## Prompt
The answer must consist solely of the lines from the one containing "some i => i + 1" to the end of the entries below, repeated exactly.

## Recorded information
-- ==== Sys2Proof/Machine/Services.lean ====
section
/-! DEFINITION. Services, clips and avail plans (05): the service table's requests, the clip region and its extents, loading,
verification and deletion of clips, and the avail-plan table's requests. -/

namespace Sys2Proof.Machine
open Sys2Proof

/-- No value stands twice in a list. -/
def distinct {α : Type} [DecidableEq α] : List α → Bool
  | [] => true
  | x :: rest => !rest.contains x && distinct rest

/-! ## The service table (R93 to R95) -/

/-- An entry placed at its service number, in ascending order (section 5.1). -/
def putService (v : Service) : List Service → List Service
  | [] => [v]
  | x :: rest =>
    if v.number < x.number then v :: x :: rest
    else if v.number = x.number then v :: rest
    else x :: putService v rest

/-- The service table changed, with the continuity offset records brought into line (R95, R127). -/
def setServices (vs : List Service) (s : State) : State := alignOffsets (s.setSplice { s.splice with services := vs })

/-- A plan naming a service keeps every target inside a new list of its streams (R93, check 5). -/
def targetsWithin (s : State) (number : Nat) (streams : List Nat) : Bool :=
  (s.splice.plans.filter (fun p => p.service = number)).all (fun p => p.map.all (fun m => streams.contains m.2))

/-- DEFINE SERVICE in the order of its checks (R93). -/
def reqDefineService (number : BitVec 16) (eligible : Byte) (list : List (BitVec 16)) (s : State) : Answer :=
  let n := number.toNat
  let streams := list.map BitVec.toNat
  let exists? := (serviceOf s n).isSome
  if n = 0 ∨ 1 < eligible.toNat ∨ streams.length = 0 ∨ 8 < streams.length then turnDown s .badParameter
  else if !(streams.all (fun x => x ≤ 8190 && x != s.live.feed.timingStream) && distinct streams) then turnDown s .badParameter
  else if (s.splice.services.filter (fun v => v.number ≠ n)).any (fun v => v.streams.any streams.contains) then
    turnDown s .badParameter
  else if exists? && serviceBound s n then turnDown s .refusedState
  else if exists? && !targetsWithin s n streams then turnDown s .refusedState
  else if !exists? && 16 ≤ s.splice.services.length then turnDown s .noRoom
  else ok (setServices (putService { number := n, streams := streams, eligible := eligible == 1 } s.splice.services) s)

def execDefineService (tag : Byte) (number : BitVec 16) (eligible : Byte) (streams : List (BitVec 16)) (s : State) : Outcome :=
  request 0x28 tag (defineServiceBody number eligible streams) (reqDefineService number eligible streams) s

/-- DELETE SERVICE (R94). -/
def reqDeleteService (number : BitVec 16) (s : State) : Answer :=
  let n := number.toNat
  if n = 0 then turnDown s .badParameter
  else if (serviceOf s n).isNone then turnDown s .notFound
  else if serviceBound s n then turnDown s .refusedState
  else if s.splice.plans.any (fun p => p.service = n) then turnDown s .refusedState
  else ok (setServices (s.splice.services.filter (fun v => v.number ≠ n)) s)

def execDeleteService (tag : Byte) (number : BitVec 16) (s : State) : Outcome :=
  request 0x29 tag (word16Bytes number) (reqDeleteService number) s

/-- An entry of SERVICE LIST (R95). -/
def serviceBytes (v : Service) : List Byte :=
  be 2 v.number ++ flagByte v.eligible ++ be 1 v.streams.length ++ v.streams.flatMap (fun x : Nat => be 2 x)

/-- SERVICE LIST (R95). -/
def reqServiceList (s : State) : Answer := ok s (be 1 s.splice.services.length ++ s.splice.services.flatMap serviceBytes)

def execServiceList (tag : Byte) (s : State) : Outcome := request 0x2A tag [] reqServiceList s

/-! ## Extents (R96, R97) -/

/-- An extent, base and length, placed among others in ascending order of base. -/
def insertExtent (e : Nat × Nat) : List (Nat × Nat) → List (Nat × Nat)
  | [] => [e]
  | x :: rest => if e.1 < x.1 then e :: x :: rest else x :: insertExtent e rest

/-- The extents of the clips that are not EMPTY, in ascending order. -/
def extents (s : State) : List (Nat × Nat) :=
  ((s.clips.clips.filter (fun c => c.mode ≠ .empty)).map (fun c => (c.base, c.length))).foldr insertExtent []

/-- The runs of free positions from a position on, between extents in ascending order (R97). -/
def freeRunsFrom (start : Nat) : List (Nat × Nat) → List (Nat × Nat)
  | [] => if start < Config.clipPositions then [(start, Config.clipPositions - start)] else []
  | e :: rest =>
    if start < e.1 then (start, e.1 - start) :: freeRunsFrom (e.1 + e.2) rest else freeRunsFrom (max start (e.1 + e.2)) rest

def freeRuns (s : State) : List (Nat × Nat) := freeRunsFrom 0 (extents s)

/-- The first run of at least L positions (R97). -/
def firstFit (s : State) (length : Nat) : Option Nat := ((freeRuns s).find? (fun r => length ≤ r.2)).map Prod.fst

/-! ## Loading (R97 to R99) -/

/-- CLIP OPEN in the order of its checks (R97). -/
def reqClipOpen (n : Byte) (f k : BitVec 16) (crc : BitVec 32) (s : State) : Answer :=
  let length := f.toNat * k.toNat
  if 31 < n.toNat ∨ f = 0 ∨ k = 0 ∨ 4095 < k.toNat then turnDown s .badParameter
  else if s.live.em.packets ≤ k.toNat then turnDown s .badParameter
  else if (clipRec s n.toNat).mode ≠ .empty then turnDown s .refusedState
  else
    match firstFit s length with
    | none => turnDown s .noRoom
    | some base =>
      ok (setClip n.toNat
          { mode := .loading, frames := f.toNat, perFrame := k.toNat, base := base, length := length, expected := crc } s)
        (be 4 base ++ be 4 length)

def execClipOpen (tag n : Byte) (f k : BitVec 16) (crc : BitVec 32) (s : State) : Outcome :=
  request 0x30 tag (clipOpenBody n f k crc) (reqClipOpen n f k crc) s

/-- The clip record after one loaded packet (R98, steps 2 and 3). -/
def advanceWrite (c : Clip) : Clip :=
  let w := c.writePos + 1
  { c with
    highWater := max c.highWater w
    writePos := if w = c.length then 0 else w
    wraps := if w = c.length then sat 65535 (c.wraps + 1) else c.wraps }

/-- One packet loaded (R98). -/
def loadPacket (n : Nat) (s : State) (p : Packet) : State :=
  let c := clipRec s n
  setClip n (advanceWrite c) (writePackets s (clipAddress (c.base + c.writePos)) [p])

/-- CLIP DATA in the order of its checks (R98). -/
def reqClipData (n : Byte) (packets : List Packet) (s : State) : Answer :=
  if 31 < n.toNat ∨ packets.length = 0 ∨ 5 < packets.length ∨ packets.all Packet.whole = false then turnDown s .badParameter
  else if (clipRec s n.toNat).mode ≠ .loading then turnDown s .refusedState
  else if packets.all hasSync = false then turnDown s .badParameter
  else
    let s := packets.foldl (loadPacket n.toNat) s
    let c := clipRec s n.toNat
    ok s (be 4 c.writePos ++ be 4 c.highWater ++ be 2 c.wraps)

def execClipData (tag n : Byte) (packets : List Packet) (s : State) : Outcome :=
  request 0x31 tag (clipDataBody n packets) (reqClipData n packets) s

/-- CLIP SEEK (R99). -/
def reqClipSeek (n : Byte) (position : BitVec 32) (s : State) : Answer :=
  let c := clipRec s n.toNat
  if 31 < n.toNat then turnDown s .badParameter
  else if c.mode ≠ .loading then turnDown s .refusedState
  else if c.length ≤ position.toNat then turnDown s .badParameter
  else ok (setClip n.toNat { c with writePos := position.toNat } s)

def execClipSeek (tag n : Byte) (position : BitVec 32) (s : State) : Outcome :=
  request 0x32 tag ([n] ++ word32Bytes position) (reqClipSeek n position) s

/-! ## Verification (R100 to R102) -/

/-- The pass of the clip at the head of the queue begins at an oscillator cycle (R100, R101, R103). -/
def beginPass (cycle : Nat) (s : State) : State :=
  s.setClips { s.clips with stepStart := cycle, crc := crcStart, syncFailed := false, streamFailed := false }

def setQueue (q : List Nat) (s : State) : State := s.setClips { s.clips with queue := q }

/-- An entry to REJECTED latches CLIP REJECTED (R102). -/
def reportClip (n : Nat) (s : State) : State :=
  let c := clipRec s n
  let s := noteClip ⟨n, c.mode, c.reason, c.computed.getD 0⟩ s
  if c.mode = .rejected then occur 20 s else s

/-- CLIP CLOSE (R100). -/
def reqClipClose (n : Byte) (s : State) : Answer :=
  let i := n.toNat
  let c := clipRec s i
  if 31 < i then turnDown s .badParameter
  else if c.mode ≠ .loading then turnDown s .refusedState
  else if c.highWater < c.length then ok (reportClip i (setClip i { c with mode := .rejected, reason := some .coverage } s))
  else
    let s' := setQueue (s.clips.queue ++ [i]) (setClip i { c with mode := .verifying, verified := 0 } s)
    ok (if s.clips.queue.isEmpty then beginPass s.clock.cycles s' else s')

def execClipClose (tag n : Byte) (s : State) : Outcome := request 0x33 tag [n] (reqClipClose n) s

/-- The stream judgement of one packet: the set after it, and whether it was a ninth stream (R101). -/
def addStream (set : List Nat) (stream : Nat) : List Nat × Bool :=
  if stream = nullStream ∨ set.contains stream then (set, false)
  else if 8 ≤ set.length then (set, true)
  else (set ++ [stream], false)

/-- One packet of the extent read and judged (R101). -/
def verifyPacket (n : Nat) (s : State) (p : Packet) : State :=
  let c := clipRec s n
  let r := addStream c.streams (streamOf p)
  let s := s.setClips { s.clips with
    crc := crc32 s.clips.crc p
    syncFailed := s.clips.syncFailed || !hasSync p
    streamFailed := s.clips.streamFailed || r.2 }
  setClip n { c with streams := r.1 } s

/-- The packets of a verification step. -/
def stepPackets : Nat := 4096

/-- The cycles of a verification step, one millisecond (R101). -/
def stepCycles : Nat := 10000

/-- The outcome of a pass (R102). -/
def passOutcome (s : State) (c : Clip) : Clip :=
  if s.clips.syncFailed then { c with mode := .rejected, reason := some .sync, computed := some s.clips.crc }
  else if s.clips.streamFailed then { c with mode := .rejected, reason := some .streams, computed := some s.clips.crc }
  else if s.clips.crc ≠ c.expected then { c with mode := .rejected, reason := some .crc, computed := some s.clips.crc }
  else { c with mode := .ready, computed := some s.clips.crc }

/-- The end of a pass: the clip leaves the queue with its outcome, and the next pass begins (R101, R102). -/
def endPass (n : Nat) (rest : List Nat) (s : State) : State :=
  let s := reportClip n (setClip n (passOutcome s (clipRec s n)) s)
  beginPass s.clips.stepStart (setQueue rest s)

/-- The end of a verification step of the head clip (R101; log 4). -/
def verificationEffect (s : State) : State :=
  match s.clips.queue with
  | [] => s
  | n :: rest =>
    if s.clips.stepStart + stepCycles ≤ s.clock.cycles then
      let c := clipRec s n
      let count := min stepPackets (c.length - c.verified)
      let packets := (List.range count).map (fun i => readPacket s (clipAddress (c.base + c.verified + i)))
      let s := packets.foldl (verifyPacket n) s
      let s := setClip n { clipRec s n with verified := c.verified + count } s
      let s := s.setClips { s.clips with stepStart := s.clips.stepStart + stepCycles }
      if c.length ≤ c.verified + count then endPass n rest s else s
    else s

def execVerificationStepEnd (s : State) : Outcome := event verificationEffect s

/-! ## Deletion and status (R103, R105) -/

/-- A clip made EMPTY, taken out of the verification queue; where it stood at the head the next pass begins (R103). -/
def deleteClip (n : Nat) (s : State) : State :=
  let s' := setQueue (s.clips.queue.filter (fun q => q ≠ n)) (setClip n {} s)
  if s.clips.queue.head? = some n then beginPass s.clock.cycles s' else s'

/-- CLIP DELETE (R103). -/
def reqClipDelete (n : Byte) (s : State) : Answer :=
  let c := clipRec s n.toNat
  if 31 < n.toNat then turnDown s .badParameter
  else if c.mode = .empty then turnDown s .notFound
  else if 0 < c.uses then turnDown s .refusedState
  else ok (deleteClip n.toNat s)

def execClipDelete (tag n : Byte) (s : State) : Outcome := request 0x34 tag [n] (reqClipDelete n) s

/-- The place of a clip in the verification queue: 0 not queued, 1 at the head (R105). -/
def queuePlace (s : State) (n : Nat) : Nat :=
  match s.clips.queue.findIdx? (fun q => q = n) with
  | some i => i + 1
  | none => 0

/-- The record of a clip in CLIP STATUS; an EMPTY clip reports 0 (R105). -/
def clipBytes (s : State) (n : Nat) : List Byte :=
  let c := clipRec s n
  if c.mode = .empty then List.replicate 39 0
  else
    be 1 (clipCode c.mode) ++ be 2 c.frames ++ be 2 c.perFrame ++ be 4 c.base ++ be 4 c.length ++ be 4 c.writePos ++
    be 4 c.highWater ++ be 2 c.wraps ++ be 4 c.expected.toNat ++ be 4 (c.computed.getD 0).toNat ++
    be 1 (rejectionCode c.reason) ++ be 4 c.verified ++ be 1 (queuePlace s n) ++ be 1 c.uses ++
    be 1 c.streams.length ++ c.streams.flatMap (fun x : Nat => be 2 x)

## Exercise response
  | some i => i + 1
  | none => 0

/-- The record of a clip in CLIP STATUS; an EMPTY clip reports 0 (R105). -/
def clipBytes (s : State) (n : Nat) : List Byte :=
  let c := clipRec s n
  if c.mode = .empty then List.replicate 39 0
  else
    be 1 (clipCode c.mode) ++ be 2 c.frames ++ be 2 c.perFrame ++ be 4 c.base ++ be 4 c.length ++ be 4 c.writePos ++
    be 4 c.highWater ++ be 2 c.wraps ++ be 4 c.expected.toNat ++ be 4 (c.computed.getD 0).toNat ++
    be 1 (rejectionCode c.reason) ++ be 4 c.verified ++ be 1 (queuePlace s n) ++ be 1 c.uses ++
    be 1 c.streams.length ++ c.streams.flatMap (fun x : Nat => be 2 x)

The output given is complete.